Hi, everyone, I encountered a very simple but weird BUG!
import torch
m = torch.load(f'./gate_linear.pt',map_location='cpu')
print(m)
#Linear(in_features=1024, out_features=2816, bias=False)
x1 = torch.load(f'./x1.pt',map_location='cpu')
x2 = torch.load(f'./x2.pt',map_location='cpu')
print(x1.size(),x2.size())
#torch.Size([1, 128, 1024]) torch.Size([1, 129, 1024])
print(torch.equal(x1,x2[:,:-1,:]))
#True
o1 = m(x1)
o2 = m(x2)
print(torch.equal(
o1,
o2[:,:-1,:]
))
#False
the code is simple enough, as the True
result of torch.equal
suggest, input x1, x2[:,:-1,:]
should be same.
why it become different after a simple Linear model?

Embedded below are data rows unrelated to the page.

-- ==== Sys2Proof/Machine/HostPorts.lean ====
section
/-! DEFINITION. The host ports: links, functions, host requests, device reads, function and link resets, link power
(chapter 11, R86, R87). -/
namespace Sys2Proof.Machine

/-! ### Links (R86, R87, R252) -/

/-- Lanes of a link at full width. -/
def State.fullWidth (s : State) (m : Nat) : Nat := if bitOf s.image.bifur (m / 2) then 8 else 16

/-- Both times of R86 have passed. -/
def State.perstTimeOk (s : State) : Bool :=
  decide (s.modes.auxAt + (ms 1000 : Nat) ≤ (s.now : Int)) &&
    match s.modes.pgAt with
    | some g => decide (g + (ms 100 : Nat) ≤ (s.now : Int))
    | none => false

/-- R86: PERST# of a link is released; too early, the port stays in reset until both times have passed. -/
def execPerstRelease (m : Link) (s : State) : Res :=
  let l := s.link m
  if !s.linkExists m || !l.perst then .next s
  else
    let s := s.setLink m { l with perst := false, released := some s.now }
    .next (if s.perstTimeOk then s else s.raise (272 + 4 * m + 3) 0 0)

/-- The rate and width test of R252. -/
def State.testLink (s : State) (m : Nat) : State :=
  if s.rd (B.HPT m) R.HPT_LINK_RATE < 3 || s.rd (B.HPT m) R.HPT_LINK_WIDTH < s.fullWidth m then
    s.raise (272 + 4 * m + 2) 0 0
  else s

def State.setRate (s : State) (m rate width : Nat) (flit : Bool) : State :=
  let b := B.HPT m
  let s := ((s.stamp (Tm.txWidth m)).wr b R.HPT_LINK_PM 0).wrB b R.HPT_LINK_FLIT flit
  ((s.wr b R.HPT_LINK_RATE rate).wr b R.HPT_LINK_WIDTH width).wr b R.HPT_LINK_TX_WIDTH width

/-- A standard width that the link can have. -/
def State.widthOk (s : State) (m w : Nat) : Bool := [1, 2, 4, 8, 16].contains w && decide (w ≤ s.fullWidth m)

/-- R252: a link trains. -/
def execHostLinkUp (m : Link) (rate : Fin 6) (width : Nat) (flit : Bool) (s : State) : Res :=
  if !s.linkExists m || !s.domOn (domHP m) || (s.link m).perst || !s.perstTimeOk || s.linkUp m || !s.widthOk m width then .next s
  else
    let s := (s.setRate m rate width flit).wrB (B.HPT m) R.HPT_LINK_LINK_UP true
    .next ((s.setLink m { s.link m with lastTlp := s.now }).testLink m)

/-- R252: rate or width changes without a link-down. -/
def execHostLinkRateChange (m : Link) (rate : Fin 6) (width : Nat) (s : State) : Res :=
  if !s.linkUp m || !s.widthOk m width then .next s
  else .next ((s.setRate m rate width (s.flag (B.HPT m) R.HPT_LINK_FLIT)).testLink m)

/-- R87: a function is ready; with PF0 its command mailbox is (Table 3.5). -/
def execFunctionReady (m : Link) (f : Nat) (s : State) : Res :=
  if !s.linkUp m || max (s.allot m) 1 ≤ f || (s.fn m f).flrAt.isSome then .next s
  else
    let s := s.setFn m f { s.fn m f with ready := true }
    .next (if f = 0 && s.modes.lkRunning then s.wrB (B.LKP m) R.LKP_HMB_STATUS_READY true else s)

/-! ### Resets of functions and links (R259, R266 to R268) -/

/-- The functions that a reset of function f covers: PF0's covers the whole link. -/
def State.flrSet (s : State) (m f : Nat) : List Nat := if f = 0 then List.range (max 1 (s.allot m)) else [f]

/-- Steps 1 to 3 of Table 11.7 for one function. -/
def State.silence (s : State) (m f : Nat) : State :=
  let s := s.setFn m f { s.fn m f with flrAt := some s.now, held := [] }
  let l := s.link m
  let s := s.setLink m { l with outstanding := l.outstanding.filter (·.fn ≠ f),
                                silent := l.silent ++ (l.outstanding.filter (·.fn = f)).map (·.tag) }
  match s.plotOf m f with
  | some p => s.wr (B.VF p) R.PLOT_STATE_STATE 3
  | none => s

/-- Steps 4 and 5: the plots of the functions are reset and the functions ready. -/
def State.flrEnd (s : State) (m : Link) (f : Nat) : State :=
  let s := (s.flrSet m f).foldl (fun s g =>
    let s := match s.plotOf m g with
      | some p => (s.resetPlot p).endPlotJobs p
      | none => s
    s.resetFn m g true) s
  if f = 0 then
    let s := s.resetRegs fun a => (B.HPT m + 0xC ≤ a && a < B.HPT m + 0x100) || (B.TPG m ≤ a && a < B.TPG m + 0x1_0000)
      || (B.MGR m ≤ a && a < B.MGR m + 0x1000)
    let l := s.link m
    let s := s.setLink m { l with numVFs := 0, vfEnable := false, ctoField := 0, ptmEn := false, aspmL1 := false, l0pEn := false,
                                  ptmAt := none, mps := 0, mrrs := 2 }
    s.wrB (B.LKP m) R.LKP_HMB_STATUS_READY s.modes.lkRunning
  else s

/-- A configuration request reaches function f. -/
def State.cfgReaches (s : State) (m f : Nat) : Bool :=
  s.linkUp m && (f = 0 || ((s.link m).vfEnable && decide (f ≤ (s.link m).numVFs)))

/-- R266: Initiate Function Level Reset; of PF0, it is a mailbox reset (R73). A second one before the function is ready begins
again (Table 11.8). -/
def execFlrInitiate (m : Link) (f : Nat) (s : State) : Res :=
  if !s.cfgReaches m f || !(s.fn m f).ready then .next s
  else .next ((s.flrSet m f).foldl (fun s g => s.silence m g) (if f = 0 then s.mailboxReset m else s))

/-- R266: the function is ready again. -/
def execFlrDone (m : Link) (f : Nat) (s : State) : Res :=
  if (s.fn m f).flrAt.isNone || !s.linkUp m then .next s
  else .next ((s.flrEnd m f).count (B.HPTC m + C.HPT_FLR_DONE))

/-- R259: a function leaves D3hot, and is reset as by an FLR. -/
def execD3hotToD0 (m : Link) (f : Nat) (s : State) : Res :=
  if !s.cfgReaches m f || !(s.fn m f).d3 then .next s
  else .next (((s.flrSet m f).foldl (fun s g => s.silence m g) (if f = 0 then s.mailboxReset m else s)).flrEnd m f)

/-- A link is lost: counted, its mailbox, functions and plots reset; its sticky configuration bits stay unless PERST# is what
took it down (Table 4.9, R265). -/
def State.loseLink (s : State) (m : Link) (sticky : Bool) : State :=
  let s := ((s.count (B.HPTC m + C.HPT_LINK_DOWN)).mailboxReset m).resetLink m sticky
  (List.range' (s.plotBase m) (s.allot m)).foldl State.endPlotJobs s

/-- R268: hot reset, DL_Down or surprise down. -/
def execHotReset (m : Link) (how : LinkLoss) (s : State) : Res :=
  if !s.linkUp m then .next s
  else .next ((if how = .surprise then s.aerLog m true aerSurprise else s).loseLink m true)

/-- R268: PERST# is asserted. -/
def execPerstAssert (m : Link) (s : State) : Res :=
  if !s.linkExists m || (s.link m).perst then .next s
  else
    let s := s.loseLink m false
    .next (s.setLink m { s.link m with perst := true, released := none })

/-! ### Requests from the host (R254 to R259) -/

/-- The Completion Timeout Value field (R262). -/
def execCtoValueWrite (m : Link) (v : Fin 16) (s : State) : Res :=
  if !s.linkUp m || !(s.fn m 0).ready || (s.fn m 0).flrAt.isSome then .next s
  else match [50000, 100, 10000][v.val]? with
    | none => .next s
    | some n => .next ((s.setLink m { s.link m with ctoField := v }).wr (B.HPT m) R.HPT_CTO_CTO n)

/-- Bus Master Enable of a function changes: at 1 the held writes go out in order and held doorbells are acted on. -/
def State.setBme (s : State) (m f : Nat) (b : Bool) : State :=
  let x := s.fn m f
  if !b then s.setFn m f { x with bme := false }
  else
    let s := s.setFn m f { x with bme := true, held := [] }
    let s := x.held.foldl State.emit s
    let s := if x.held = [] then s else s.wake m
    match s.plotOf m f with
    | some p => (s.releasePlot p).updateWaits
    | none => s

I upload my pt files (about 4M size) to reproduce the result, google drive
any thoughts? thank you guys
@ptrblck could u help me with this? thank u 
minimal reproducible code …
import torch
torch.set_printoptions(precision=8)
x = torch.tensor([[[ 0.0451, -0.8093],
[-0.3275, -0.5304]]]
)
x1 = x[:,:-1,:]
x2 = x
w = torch.tensor( [[ 0.29, 0.05],
[-0.11, -0.29],
[ 0.05, 0.29],
[-0.03, -0.05]], requires_grad=True)
w = w.transpose(0,1)
print(x.size(),x.dtype)
print(w.size(),w.dtype)
#torch.Size([1, 2, 2]) torch.float32
#torch.Size([2, 4]) torch.float32
o1 = torch.matmul(x1,w)
o2 = torch.matmul(x2,w)
print(o1)
print(o2)
# tensor([[[-0.02738600, 0.22973600, -0.23244201, 0.03911200],
# [-0.12149499, 0.18984099, -0.17019099, 0.03634500]]],
# grad_fn=<UnsafeViewBackward0>)
print(torch.equal(o1,o2[:,:-1,:]))
#False
seems like a loss of precision?
Different algorithms can be used for different input and weight shapes and bitwise-identical outputs are not guaranteed. Neither of these results is more accurate and should show a similar error to a wider dtype.